** INPUT follows **

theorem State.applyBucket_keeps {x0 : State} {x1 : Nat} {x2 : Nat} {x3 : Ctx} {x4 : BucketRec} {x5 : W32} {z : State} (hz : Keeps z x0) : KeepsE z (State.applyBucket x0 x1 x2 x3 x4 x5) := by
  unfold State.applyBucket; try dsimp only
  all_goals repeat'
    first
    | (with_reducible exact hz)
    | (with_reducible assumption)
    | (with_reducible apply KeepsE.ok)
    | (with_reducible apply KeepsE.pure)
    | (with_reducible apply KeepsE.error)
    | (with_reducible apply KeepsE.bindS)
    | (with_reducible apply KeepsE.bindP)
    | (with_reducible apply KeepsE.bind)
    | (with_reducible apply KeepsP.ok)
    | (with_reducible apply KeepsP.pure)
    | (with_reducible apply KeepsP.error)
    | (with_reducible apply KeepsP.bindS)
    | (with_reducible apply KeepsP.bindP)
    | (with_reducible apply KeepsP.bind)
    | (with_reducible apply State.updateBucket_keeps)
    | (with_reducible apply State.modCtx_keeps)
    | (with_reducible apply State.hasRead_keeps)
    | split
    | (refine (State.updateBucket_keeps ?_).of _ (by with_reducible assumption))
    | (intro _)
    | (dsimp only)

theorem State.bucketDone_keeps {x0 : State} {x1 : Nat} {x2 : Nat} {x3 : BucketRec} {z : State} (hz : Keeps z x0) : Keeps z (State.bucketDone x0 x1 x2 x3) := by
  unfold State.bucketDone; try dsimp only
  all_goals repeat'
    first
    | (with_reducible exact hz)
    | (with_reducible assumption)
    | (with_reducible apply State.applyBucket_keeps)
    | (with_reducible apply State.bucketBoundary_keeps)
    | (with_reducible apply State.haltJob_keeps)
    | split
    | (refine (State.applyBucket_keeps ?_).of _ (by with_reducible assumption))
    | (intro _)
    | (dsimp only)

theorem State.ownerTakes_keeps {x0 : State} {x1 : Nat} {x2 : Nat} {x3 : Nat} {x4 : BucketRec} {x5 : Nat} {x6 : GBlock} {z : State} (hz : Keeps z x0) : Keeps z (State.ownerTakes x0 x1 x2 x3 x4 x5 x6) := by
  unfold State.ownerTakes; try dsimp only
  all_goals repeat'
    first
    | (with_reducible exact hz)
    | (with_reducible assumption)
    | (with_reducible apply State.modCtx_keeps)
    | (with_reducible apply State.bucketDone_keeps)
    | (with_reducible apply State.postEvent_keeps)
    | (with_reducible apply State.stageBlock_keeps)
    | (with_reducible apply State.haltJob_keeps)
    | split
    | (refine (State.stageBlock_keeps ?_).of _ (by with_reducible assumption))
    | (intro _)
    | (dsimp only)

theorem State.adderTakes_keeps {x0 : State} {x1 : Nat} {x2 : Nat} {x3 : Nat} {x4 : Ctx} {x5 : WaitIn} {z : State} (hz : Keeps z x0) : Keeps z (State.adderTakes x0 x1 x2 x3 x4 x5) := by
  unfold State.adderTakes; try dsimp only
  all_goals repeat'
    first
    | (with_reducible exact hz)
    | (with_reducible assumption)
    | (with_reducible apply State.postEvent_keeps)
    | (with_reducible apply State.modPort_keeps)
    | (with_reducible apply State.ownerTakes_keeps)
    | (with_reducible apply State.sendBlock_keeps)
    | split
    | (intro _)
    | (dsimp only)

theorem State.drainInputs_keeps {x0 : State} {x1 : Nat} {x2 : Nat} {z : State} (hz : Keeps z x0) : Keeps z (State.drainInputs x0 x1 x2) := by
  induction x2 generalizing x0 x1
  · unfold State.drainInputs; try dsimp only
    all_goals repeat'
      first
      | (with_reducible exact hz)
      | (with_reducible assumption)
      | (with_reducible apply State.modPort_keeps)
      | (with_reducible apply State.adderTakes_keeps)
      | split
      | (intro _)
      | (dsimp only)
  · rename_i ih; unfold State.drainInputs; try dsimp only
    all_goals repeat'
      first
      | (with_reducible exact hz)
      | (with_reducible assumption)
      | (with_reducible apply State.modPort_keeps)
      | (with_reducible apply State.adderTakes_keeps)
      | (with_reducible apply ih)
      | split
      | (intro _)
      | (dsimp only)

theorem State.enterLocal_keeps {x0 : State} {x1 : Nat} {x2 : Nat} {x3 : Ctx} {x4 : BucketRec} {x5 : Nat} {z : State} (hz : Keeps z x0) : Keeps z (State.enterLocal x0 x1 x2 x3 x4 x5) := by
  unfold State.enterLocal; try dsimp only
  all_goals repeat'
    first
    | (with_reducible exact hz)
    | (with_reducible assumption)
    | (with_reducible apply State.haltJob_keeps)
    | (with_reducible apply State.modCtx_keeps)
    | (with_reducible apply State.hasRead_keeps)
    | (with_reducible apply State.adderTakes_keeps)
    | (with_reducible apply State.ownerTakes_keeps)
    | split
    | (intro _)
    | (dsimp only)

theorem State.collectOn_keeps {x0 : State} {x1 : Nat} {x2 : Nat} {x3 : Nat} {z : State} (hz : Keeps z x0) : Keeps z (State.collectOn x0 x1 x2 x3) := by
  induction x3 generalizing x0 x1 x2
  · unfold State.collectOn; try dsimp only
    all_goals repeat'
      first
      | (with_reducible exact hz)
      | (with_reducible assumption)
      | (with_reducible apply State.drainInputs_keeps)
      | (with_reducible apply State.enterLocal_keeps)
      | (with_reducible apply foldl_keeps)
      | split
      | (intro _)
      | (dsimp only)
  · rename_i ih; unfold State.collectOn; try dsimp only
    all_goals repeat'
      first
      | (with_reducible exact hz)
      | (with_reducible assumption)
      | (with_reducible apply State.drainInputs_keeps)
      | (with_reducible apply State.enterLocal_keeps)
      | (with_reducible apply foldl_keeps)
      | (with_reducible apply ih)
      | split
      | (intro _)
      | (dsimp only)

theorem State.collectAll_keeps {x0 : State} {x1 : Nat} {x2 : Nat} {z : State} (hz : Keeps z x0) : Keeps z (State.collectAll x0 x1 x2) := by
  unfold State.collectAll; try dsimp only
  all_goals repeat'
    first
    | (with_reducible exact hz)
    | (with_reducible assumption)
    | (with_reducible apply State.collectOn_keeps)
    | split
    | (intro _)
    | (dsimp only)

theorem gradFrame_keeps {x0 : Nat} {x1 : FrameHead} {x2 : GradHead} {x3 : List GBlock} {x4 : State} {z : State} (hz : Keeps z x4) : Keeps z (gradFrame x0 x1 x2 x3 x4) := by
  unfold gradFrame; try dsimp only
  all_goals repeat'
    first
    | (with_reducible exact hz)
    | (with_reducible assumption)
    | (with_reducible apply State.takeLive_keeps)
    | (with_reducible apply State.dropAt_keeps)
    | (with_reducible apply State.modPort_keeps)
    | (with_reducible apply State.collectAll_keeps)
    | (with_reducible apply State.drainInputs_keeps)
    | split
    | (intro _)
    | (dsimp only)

** End of INPUT **
** INPUT follows **

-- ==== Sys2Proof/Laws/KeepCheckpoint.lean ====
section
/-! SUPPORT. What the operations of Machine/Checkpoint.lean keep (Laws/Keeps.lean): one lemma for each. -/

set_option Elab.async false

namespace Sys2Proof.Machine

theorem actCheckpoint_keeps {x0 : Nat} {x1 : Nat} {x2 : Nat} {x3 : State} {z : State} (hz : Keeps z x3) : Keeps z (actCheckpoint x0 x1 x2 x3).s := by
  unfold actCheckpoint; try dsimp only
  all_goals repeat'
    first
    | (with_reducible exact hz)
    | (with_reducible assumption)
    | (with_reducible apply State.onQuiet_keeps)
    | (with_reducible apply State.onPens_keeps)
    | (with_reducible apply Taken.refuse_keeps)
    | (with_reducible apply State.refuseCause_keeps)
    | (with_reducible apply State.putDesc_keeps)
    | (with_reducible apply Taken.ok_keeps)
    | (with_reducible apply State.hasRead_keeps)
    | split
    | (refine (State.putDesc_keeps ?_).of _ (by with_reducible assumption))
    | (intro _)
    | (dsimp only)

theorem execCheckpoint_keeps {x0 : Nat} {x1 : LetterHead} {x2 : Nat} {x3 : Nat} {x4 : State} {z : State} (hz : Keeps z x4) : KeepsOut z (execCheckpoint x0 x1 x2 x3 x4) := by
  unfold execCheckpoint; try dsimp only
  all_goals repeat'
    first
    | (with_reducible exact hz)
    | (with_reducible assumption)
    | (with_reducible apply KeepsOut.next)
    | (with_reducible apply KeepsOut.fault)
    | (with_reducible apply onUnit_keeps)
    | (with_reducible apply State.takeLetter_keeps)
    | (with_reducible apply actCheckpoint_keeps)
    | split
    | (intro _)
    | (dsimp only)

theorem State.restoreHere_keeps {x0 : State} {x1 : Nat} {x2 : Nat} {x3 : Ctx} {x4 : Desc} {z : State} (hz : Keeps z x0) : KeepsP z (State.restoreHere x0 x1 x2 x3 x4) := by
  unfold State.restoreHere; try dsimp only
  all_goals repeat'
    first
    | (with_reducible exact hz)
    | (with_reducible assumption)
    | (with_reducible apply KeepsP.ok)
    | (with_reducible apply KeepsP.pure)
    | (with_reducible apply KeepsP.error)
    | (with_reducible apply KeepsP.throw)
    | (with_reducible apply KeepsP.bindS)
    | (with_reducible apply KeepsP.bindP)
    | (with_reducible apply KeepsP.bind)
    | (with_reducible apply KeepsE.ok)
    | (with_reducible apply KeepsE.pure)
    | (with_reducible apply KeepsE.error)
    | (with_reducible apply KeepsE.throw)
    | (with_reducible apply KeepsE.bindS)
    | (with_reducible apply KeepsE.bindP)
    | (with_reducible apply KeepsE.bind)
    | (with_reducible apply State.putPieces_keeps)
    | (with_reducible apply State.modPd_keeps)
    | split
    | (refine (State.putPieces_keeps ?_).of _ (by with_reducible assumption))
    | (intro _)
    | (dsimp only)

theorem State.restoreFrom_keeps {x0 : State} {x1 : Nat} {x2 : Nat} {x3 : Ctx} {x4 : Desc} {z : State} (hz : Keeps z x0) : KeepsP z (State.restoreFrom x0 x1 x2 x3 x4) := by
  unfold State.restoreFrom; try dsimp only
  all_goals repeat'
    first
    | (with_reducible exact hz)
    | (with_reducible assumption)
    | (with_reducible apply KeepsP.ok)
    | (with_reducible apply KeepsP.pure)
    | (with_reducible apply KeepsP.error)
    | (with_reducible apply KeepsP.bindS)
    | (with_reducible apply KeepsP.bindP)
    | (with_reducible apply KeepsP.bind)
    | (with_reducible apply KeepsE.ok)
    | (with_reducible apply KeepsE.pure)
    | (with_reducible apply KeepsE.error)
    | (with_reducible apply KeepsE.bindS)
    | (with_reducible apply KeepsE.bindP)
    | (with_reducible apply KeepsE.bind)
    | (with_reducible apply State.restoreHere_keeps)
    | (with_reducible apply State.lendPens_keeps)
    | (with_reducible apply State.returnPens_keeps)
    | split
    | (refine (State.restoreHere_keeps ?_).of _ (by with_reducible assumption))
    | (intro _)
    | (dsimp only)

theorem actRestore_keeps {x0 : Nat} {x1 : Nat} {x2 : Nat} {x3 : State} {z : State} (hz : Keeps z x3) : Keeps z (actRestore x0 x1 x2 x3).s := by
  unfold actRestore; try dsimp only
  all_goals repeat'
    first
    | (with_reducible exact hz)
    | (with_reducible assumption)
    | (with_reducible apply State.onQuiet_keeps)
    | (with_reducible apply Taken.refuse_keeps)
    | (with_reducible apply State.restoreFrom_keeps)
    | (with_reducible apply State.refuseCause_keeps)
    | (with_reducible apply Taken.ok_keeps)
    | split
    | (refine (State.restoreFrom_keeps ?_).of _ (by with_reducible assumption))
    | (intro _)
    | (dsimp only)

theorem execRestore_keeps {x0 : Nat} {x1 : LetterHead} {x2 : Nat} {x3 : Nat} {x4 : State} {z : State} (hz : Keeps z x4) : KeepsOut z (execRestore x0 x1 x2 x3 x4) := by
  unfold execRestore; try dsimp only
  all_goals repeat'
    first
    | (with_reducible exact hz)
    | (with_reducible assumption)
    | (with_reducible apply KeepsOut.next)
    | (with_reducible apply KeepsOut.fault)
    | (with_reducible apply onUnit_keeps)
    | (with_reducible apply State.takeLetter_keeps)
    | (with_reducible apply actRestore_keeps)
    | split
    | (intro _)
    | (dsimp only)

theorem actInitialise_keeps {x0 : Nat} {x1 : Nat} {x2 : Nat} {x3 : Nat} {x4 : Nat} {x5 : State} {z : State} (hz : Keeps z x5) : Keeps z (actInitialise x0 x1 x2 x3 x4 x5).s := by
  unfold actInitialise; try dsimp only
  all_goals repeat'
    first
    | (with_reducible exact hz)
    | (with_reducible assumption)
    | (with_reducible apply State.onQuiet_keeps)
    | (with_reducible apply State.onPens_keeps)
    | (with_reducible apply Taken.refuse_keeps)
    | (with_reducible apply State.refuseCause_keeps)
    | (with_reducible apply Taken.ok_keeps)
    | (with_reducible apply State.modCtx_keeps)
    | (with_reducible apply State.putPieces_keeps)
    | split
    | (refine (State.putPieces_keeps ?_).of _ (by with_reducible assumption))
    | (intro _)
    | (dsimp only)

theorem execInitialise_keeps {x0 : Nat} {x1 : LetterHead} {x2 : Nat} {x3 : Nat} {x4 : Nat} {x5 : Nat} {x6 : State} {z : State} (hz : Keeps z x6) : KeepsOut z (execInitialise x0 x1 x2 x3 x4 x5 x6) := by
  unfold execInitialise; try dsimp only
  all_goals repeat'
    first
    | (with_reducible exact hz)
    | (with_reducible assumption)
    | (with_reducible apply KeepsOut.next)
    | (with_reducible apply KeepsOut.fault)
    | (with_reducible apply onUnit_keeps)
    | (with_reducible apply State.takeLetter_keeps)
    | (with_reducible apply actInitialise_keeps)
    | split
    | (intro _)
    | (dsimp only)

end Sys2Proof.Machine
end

** End of INPUT **

__WHAT YOU NEED TO DO__
Provide the count of lines above that contain "lean", without any other words.

__TASK OUTPUT__
2